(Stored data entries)
-- ==== Sys2Proof/Machine/Fail.lean ====
section
/-! DEFINITION. How a fault climbs: region retirement, module-level failure, abandoned edits (R23-R25, R37, R43, R44, R288). -/

namespace Sys2Proof.Machine

/-- An edit ends in ABORTED with a cause; its staged data and its reservation go (R288, R293). -/
def abortEdit (cause : Nat) (s : State) : State :=
  { s with edit.state := 5, edit.cause := cause, edit.header := [], edit.blocks := [], edit.epoch := none
           edit.switchAt := none, saf.preConfirmed := none }

/-- A region retirement discards an edit that stages or is committed, and lifts the hold of one that switches (R288). -/
def editOnRetire (s : State) : State :=
  if s.edit.state = 1 ∨ s.edit.state = 2 then abortEdit 4 s
  else if s.edit.state = 3 then { s with edit.state := 4, edit.epoch := none, ps.oldProg := none } else s

/-- A module-level failure: a pair member abdicates; a SOLO module stops publishing, lets every field die hold and restarts.
Rime goes on (R37). A STATION's dies fall to their output rules as the claims they hear stop. -/
def moduleFailure (cause : Nat) (s : State) : State :=
  let s1 := disqualify cause s
  if isSolo s1 then
    abandonAll (holdAll { s1 with power.failed := true, power.restart := some .moduleFailure })
  else { s1 with power.failed := true }

/-- A region is power-gated with its SRAM cleared (R23). -/
def clearRegion (p : Nat) (s : State) : State :=
  { s.setRegion p {} with
    eng.banks := s.eng.banks.drop fun k => decide (k / 16 = p)
    eng.slices := s.eng.slices.drop fun k => decide (k / 4 = p)
    eng.tallyState := s.eng.tallyState.drop fun k => decide (k / 4 = p) }

/-- A region is retired: every cycle is abandoned, the region cleared and the retirement logged; the module resumes on the
3-region partition at REMAP_RESUME, and a KEEPER abdicates. A second region, or an image without a 3-region partition, is a
module-level failure (R23, R25, R43, R44, R174, R483). `cause` is the fault code that led to it (R490). -/
def retireRegion (p cause : Nat) (s : State) : State :=
  if s.power.retired.getLsbD p then s
  else
    let fatal := decide (s.power.retired ≠ 0#4) || (s.ps.prog.isSome && !(prog s).has3)
    let cls := if fatal || isKeeper s then 3 else 2
    let s1 := editOnRetire (abandonAll s)
    let s2 := clearRegion p { s1 with power.retired := s1.power.retired ||| (1#4 <<< p) }
    let s3 := logFault 6 cls (whr 2 p 0) (w32 cause) 0#32 s2
    if fatal then moduleFailure 6 s3
    else
      let s4 := { s3 with power.remapPending := true, power.remapAt := s3.now, sup.tallyOn := false }
      if isKeeper s4 then disqualify 6 s4 else s4

end Sys2Proof.Machine
end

Exercise objective =>
Only a number is wanted here: the count of lines above that contain the word "abortEdit".

Solution for this task =>
2